3.6. Vaccination and Sanitary Measures

Thirteen percent (24/188) of the horses sampled in the study were vaccinated against
the EIV in the previous year, and 15.9% (n = 10) of the EIV-infected animals had been
vaccinated. When we analyzed the type of activity and vaccination status of the studied
animals, we found that those animals that required movement, such as shows, exhibitions,
competitions, and saddle types (136/188), did not have an updated vaccination schedule
for equine influenza at the time of sampling.

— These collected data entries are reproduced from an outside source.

-- ==== Sys2Proof/Tests/Slice0.lean ====
section
/-! SUPPORT. The model's own tests: ill-formed words, words written out from the spec's encoding, single commands against
the values of `95_test_vectors.md` (the section stands with each), and for every statement with hypotheses a witness that
meets them. -/

namespace Sys2Proof.Tests

open Sys2Proof.Machine

/-! Small states -/

/-- The response of a command, none where the unit stops. -/
def reply (i : Instr) (s : State) : Option Response :=
  match exec i s with
  | .next t => some t.response
  | .fault _ | .refused _ => none

/-- What a command leaves in a piece of the state. -/
def after {α : Type} (i : Instr) (s : State) (f : State → α) : Option α :=
  match exec i s with
  | .next t => some (f t)
  | .fault _ | .refused _ => none

/-- The host is about to issue one word to a unit just reset. -/
def issuing (w : CommandWord) : State := { State.reset with host := [.command w] }

/-- Configured with 4 and 4 words and the modulus `0x1B`. -/
def configured : State := { State.reset with cfgValid := true }

/-- Configured with a reducible modulus. -/
def reducible : State := { configured with modulus := 0x01 }

/-- Valid flags up to the key schedule, the tables and words as reset leaves them. -/
def keyed : State := { configured with sbValid := true, ksValid := true }

/-- A context with a mode and a padding over `keyed`. -/
def context (mode pad : Byte) : State :=
  { keyed with ctxValid := true, mode := mode, padsel := pad, ivlen := 16, ivPresent := true }

/-- An open call of a mode. -/
def opened (mode : Byte) : State := { context mode 1 with run := true }

/-- The configured tables are built. -/
def built : State :=
  { configured with sbf := forwardTable 0x1B, sbi := inverseTable (forwardTable 0x1B), sbValid := true }

/-- The key of sixteen zero bytes is expanded. -/
def expanded : State := { built with w := built.expandKey, ksValid := true }

/-- `DIN` or `DOUT` holds sixteen bytes. -/
def holding (s : State) (b : Buffer) (bytes : List Byte) : State := s.setBytes b 0 bytes

/-- Section 3: the forward table for `0x1B`, as printed. -/
def canonicalForward : List Byte :=
  [0x63, 0x7C, 0x77, 0x7B, 0xF2, 0x6B, 0x6F, 0xC5, 0x30, 0x01, 0x67, 0x2B, 0xFE, 0xD7, 0xAB, 0x76] ++
  [0xCA, 0x82, 0xC9, 0x7D, 0xFA, 0x59, 0x47, 0xF0, 0xAD, 0xD4, 0xA2, 0xAF, 0x9C, 0xA4, 0x72, 0xC0] ++
  [0xB7, 0xFD, 0x93, 0x26, 0x36, 0x3F, 0xF7, 0xCC, 0x34, 0xA5, 0xE5, 0xF1, 0x71, 0xD8, 0x31, 0x15] ++
  [0x04, 0xC7, 0x23, 0xC3, 0x18, 0x96, 0x05, 0x9A, 0x07, 0x12, 0x80, 0xE2, 0xEB, 0x27, 0xB2, 0x75] ++
  [0x09, 0x83, 0x2C, 0x1A, 0x1B, 0x6E, 0x5A, 0xA0, 0x52, 0x3B, 0xD6, 0xB3, 0x29, 0xE3, 0x2F, 0x84] ++
  [0x53, 0xD1, 0x00, 0xED, 0x20, 0xFC, 0xB1, 0x5B, 0x6A, 0xCB, 0xBE, 0x39, 0x4A, 0x4C, 0x58, 0xCF] ++
  [0xD0, 0xEF, 0xAA, 0xFB, 0x43, 0x4D, 0x33, 0x85, 0x45, 0xF9, 0x02, 0x7F, 0x50, 0x3C, 0x9F, 0xA8] ++
  [0x51, 0xA3, 0x40, 0x8F, 0x92, 0x9D, 0x38, 0xF5, 0xBC, 0xB6, 0xDA, 0x21, 0x10, 0xFF, 0xF3, 0xD2] ++
  [0xCD, 0x0C, 0x13, 0xEC, 0x5F, 0x97, 0x44, 0x17, 0xC4, 0xA7, 0x7E, 0x3D, 0x64, 0x5D, 0x19, 0x73] ++
  [0x60, 0x81, 0x4F, 0xDC, 0x22, 0x2A, 0x90, 0x88, 0x46, 0xEE, 0xB8, 0x14, 0xDE, 0x5E, 0x0B, 0xDB] ++
  [0xE0, 0x32, 0x3A, 0x0A, 0x49, 0x06, 0x24, 0x5C, 0xC2, 0xD3, 0xAC, 0x62, 0x91, 0x95, 0xE4, 0x79] ++
  [0xE7, 0xC8, 0x37, 0x6D, 0x8D, 0xD5, 0x4E, 0xA9, 0x6C, 0x56, 0xF4, 0xEA, 0x65, 0x7A, 0xAE, 0x08] ++
  [0xBA, 0x78, 0x25, 0x2E, 0x1C, 0xA6, 0xB4, 0xC6, 0xE8, 0xDD, 0x74, 0x1F, 0x4B, 0xBD, 0x8B, 0x8A] ++
  [0x70, 0x3E, 0xB5, 0x66, 0x48, 0x03, 0xF6, 0x0E, 0x61, 0x35, 0x57, 0xB9, 0x86, 0xC1, 0x1D, 0x9E] ++
  [0xE1, 0xF8, 0x98, 0x11, 0x69, 0xD9, 0x8E, 0x94, 0x9B, 0x1E, 0x87, 0xE9, 0xCE, 0x55, 0x28, 0xDF] ++
  [0x8C, 0xA1, 0x89, 0x0D, 0xBF, 0xE6, 0x42, 0x68, 0x41, 0x99, 0x2D, 0x0F, 0xB0, 0x54, 0xBB, 0x16]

3.7. Other Sanitary Measures Evaluated

According to our survey, important preventive interventions were not applied in
most of the herds. No separation of healthy and sick equines was performed in most of
the patients (88.8%, 167/188), 33.1% of whom were positive (62/167). Furthermore, 89.4%
(168/188) of the horses were housed on properties where quarantine was not required for
new horse arrival.

3.8. Herd Variables and Disinfection and Health Management

Overall, sodium hypochlorite (bleach) was the most commonly used disinfectant
(27.1%, 51/188). Glutaraldehyde and hydrated lime were the disinfectants with the lowest
percentages, at 9.0% (17/188) and 3.2% (6/188), respectively (Table 4).

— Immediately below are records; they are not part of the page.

-- ==== Sys2Proof/Machine/IndexMemory.lean ====
section
/-!
DEFINITION. Address-register arithmetic, glyph address, BCD, register store and load
(48_index_memory.md). `I` is never changed by a transfer (R119, D8, notes/assumptions/11.md).
-/

namespace Sys2Proof.Machine

/-- `ADD I, Vx`, R120: 16-bit wrap, no flag (D7, notes/assumptions/10.md). -/
def execAddIVx (x : Reg) (s : State) : Result := .next (s.setI (addToAddress s.I (s.reg x))).next

/-- The glyph address under a configuration (R121). -/
def ldFWith (c : Config) (x : Reg) (s : State) : Result :=
  .next (s.setI (glyphAddress c (s.reg x))).next

/-- `LD F, Vx`, R121 (D2, D23, notes/assumptions/21.md). -/
def execLdFVx (x : Reg) (s : State) : Result := ldFWith config x s

/-- Check, then store bytes at `I` in ascending order, then `next` (R122, R123). -/
def storeAtI (bytes : List Byte) (s : State) : Result :=
  withBounds s.base bytes.length (.next (s.setMem (s.mem.writeBytes s.base bytes)).next)

/-- `LD B, Vx`, R122. -/
def execLdBVx (x : Reg) (s : State) : Result := storeAtI (bcdDigits (s.reg x)) s

/-- `LD [I], Vx`, R123. -/
def execStoreRegs (x : Reg) (s : State) : Result := storeAtI (s.regsFrom 0 (regCount x)) s

/-- `LD Vx, [I]`, R124. -/
def execLoadRegs (x : Reg) (s : State) : Result :=
  withBounds s.base (regCount x)
    (.next (s.setRegsFrom 0 (s.mem.readBytes s.base (regCount x))).next)

end Sys2Proof.Machine
end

Table 4. Herd variables and health management.

Disinfection %
Sodium hypochlorite 27.1% (51/188)
Creolin 22.3% (42/188)
Do not disinfect 13.8% (26/188)
Detergent 12.8% (24/188)
Ammonium 10% 11.7% (22/188)
Glutaraldehyde 9.0% (17/188)
Lime 3.2% (6/188)
Do not disinfect 13.8% (26/188)
Detergent 12.8% (24/188)
Veterinary management %
On request if a problem occur 54.8% (103/188)
Permanent 45.2% (85/188)

3.9. Veterinary Care and Health Management

We found that 54.8% (n = 103/188) of the animals sampled were housed on properties
where they only received veterinary assistance if a problem arose. The remaining herds
received veterinary care full time. In terms of positivity, 65.1% (n = 41/63) of the positive
animals lived in herds without a full-time veterinarian.

3.10. Sanitary Management Analysis at the Herd Level

Quarantine: in total, 87.5% (35/40) of the horse herds did not require quarantine for
new arrivals or had a separate area for new horses that came from another property or
after an event. Sick and healthy animals were separated in 85.5% (34/40) of the herds eval-
uated. Among the properties in which there were positive individuals, 90.5 (19/21) did not
quarantine the new individuals who entered (Figure 3).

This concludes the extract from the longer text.